Двинул ее кулаком в лицо и раскрыл горницу. Те же картинки на стенах, тот же затоптанный пол, но в углу развороченный пустой сундук.
— Гераська где?
Ослепнув и обезумев от ярости, он вдруг согнулся в коленях, с размаху боднул Уфимцева в подбородок и, наваливаясь на него всем грузным телом, начал душить.
Чекан не смог его оторвать, у мельника оказалась звериная сила, и образумить его удалось лишь крепким ударом рукояткой револьвера между лопаток. Чернов охнул, разжал тиски, выгибая плечи, отступил к стене. Там рванул ворот рубахи.
— Стреляйте… кончилась жизня…
— Ты еще поживешь, Петро Евдокеич, — отплевываясь и поправляя себя, сказал Уфимцев. — Эка, на что способен!
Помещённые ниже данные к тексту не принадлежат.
-- ==== Sys2Proof/Machine/Core.lean ====
section
/-! DEFINITION. The machine that the host runs. -/

def Sys2Proof.core : Host.Core :=
  { State := Sys2Proof.Machine.State, Fault := Sys2Proof.Machine.Fault, Refusal := Sys2Proof.Machine.Refusal,
    step := Sys2Proof.Machine.step, reset := Sys2Proof.Machine.State.reset }
end

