-- ==== Sys2Proof/Certificates/Slice0/Obligations.lean ====
section
/-! DEFINITION. The statements about the DX416 model that are put to the provers. Where a statement names `clock`,
`ms` or a time that a command waits for, it rests on the model's clock (log entry 1); where it names `handed`, `work`,
`testDue` or `expiryDue`, on the model's own fields (log entry 3). Where a command of a row is sent in parts, the
parts are those of log entry 10, and `PartsMakeTheWhole` says that they make the whole. -/

open Sys2Proof Sys2Proof.Machine

/-! ## The machine as a whole -/

/-- A step takes the command at the front of the queue. -/
def Obligations.StepTakesFront : Prop :=
  ∀ (c : Instr) (rest : List Instr) (s : State), s.pending = c :: rest →
    step s = exec c { s with pending := rest }

/-- With no command waiting time passes to the next millisecond boundary (log entry 2, the model's choice), and while
the part is held in reset nothing happens. The time base runs on through every command but a power-on reset (R2,
R203). -/
def Obligations.TimePasses : Prop :=
  (∀ s : State, s.pending = [] →
     ∃ t, step s = .next t ∧ s.changesOnly t [.clock, .rtc] ∧
       (s.held = true → t = s) ∧
       (s.held = false → t.ms = s.ms + 1 ∧ t.timeBase = s.timeBase + 1 ∧
         t.rtc = { s.rtc with sags := s.rtc.sags.filter fun x => decide (sagAge s.timeBase x + 1 ≤ s.rtc.window) })) ∧
  (∀ (c : Instr) (s t : State), c ≠ .supplyStart → c ≠ .resetReleased → exec c s = .next t → s.clock ≤ t.clock)

/-- Which command can change the part mode, and from what to what (R131, R136, R200, R203). -/
def Obligations.ModeTransitions : Prop :=
  ∀ (c : Instr) (s t : State), exec c s = .next t →
    (s.fmu.mode = .load → t.fmu.mode ≠ .halt) ∧
    (s.fmu.mode = .load → t.fmu.mode = .run → c = .modeRun) ∧
    (s.fmu.mode = .halt → t.fmu.mode = .run → c = .modeResume) ∧
    (s.fmu.mode = .halt → t.fmu.mode = .load →
      c = .modeLoad ∨ c = .restartTakesEffect ∨ c = .supplyStart ∨ c = .resetReleased) ∧
    (s.fmu.mode = .run → t.fmu.mode = .load →
      c = .restartTakesEffect ∨ c = .supplyStart ∨ c = .resetReleased) ∧
    (s.fmu.mode = .run → t.fmu.mode = .halt →
      c = .modeHalt ∨ (∃ e ∈ t.fmu.faults, e.cls = .trip) ∨ t.fmu.droppedTrip = true)

/-! ## Resets -/

/-- A low level of 10 µs or longer holds the part in reset, releases both pins and cancels a RESTART that waits; a
shorter one changes nothing (R202, R203). While the part is held in reset only the end of the reset, the start of
supply and the signals at its ports act, and the start of supply does not release it: only the return of RESET to high
does (R203). -/
def Obligations.ResetHoldsPart : Prop :=
  (∀ (n : Nat) (s : State),
     (n < 10000 → exec (.resetAsserted n) s = .next s) ∧
     (10000 ≤ n → ∃ t, exec (.resetAsserted n) s = .next t ∧ t.held = true ∧ t.me.restart = .none ∧
       t.alertPin = .highZ ∧ t.tripRequestPin = .low ∧ s.changesOnly t [.held, .me] ∧
       t.me = { s.me with restart := .none })) ∧
  (∀ (c : Instr) (s : State), s.held = true → c ≠ .supplyStart → c ≠ .resetReleased →
     (∀ n, c ≠ .resetAsserted n) → (∀ p cut, c ≠ .linkLoss p cut) → (∀ p, c ≠ .linkUp p) →
     exec c s = .next s) ∧
  (∀ s : State,
     (s.held = true → ∃ t u, exec .supplyStart s = .next t ∧ t.held = true ∧ t.alertPin = .highZ ∧
       t.tripRequestPin = .low ∧ exec .resetReleased t = .next u ∧ u.held = false) ∧
     (s.held = false → exec .resetReleased s = .next s))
Со связанными назад руками, Чернов ревел и лаялся, затем внезапно стих, понурился.
— Ай, милый сын! Ай, сынок дорогой! Отблагодарил отца…
Гераська обработал родителей так умело и с такой поспешностью, что ему мог бы позавидовать любой прожженный мошенник.
Как потом выяснилось, Чернов ничего от него не скрывал. А проводив со двора арестованного отца, Гераська, напуганный и потерявший опору, сразу же утратил чувство сыновнего долга. Уже на следующий день, когда помольцы разъехались с мельницы, он рассчитал батрака, опустошил сундук от накопленных отцом денег и одежды, погрузил все на подводы, угнал скот.
— Ну, и милый сын, — бормотал Чернов. — Пустил мать по миру. Отца без куска хлеба оставил.
— И что же дальше, Петро Евдокеич? — спросил Чекан, отослав Ахмета во двор задать голодной корове сена и наносить в избу для мельничихи дров и воды. — Развязать тебя или снова начнешь буянить?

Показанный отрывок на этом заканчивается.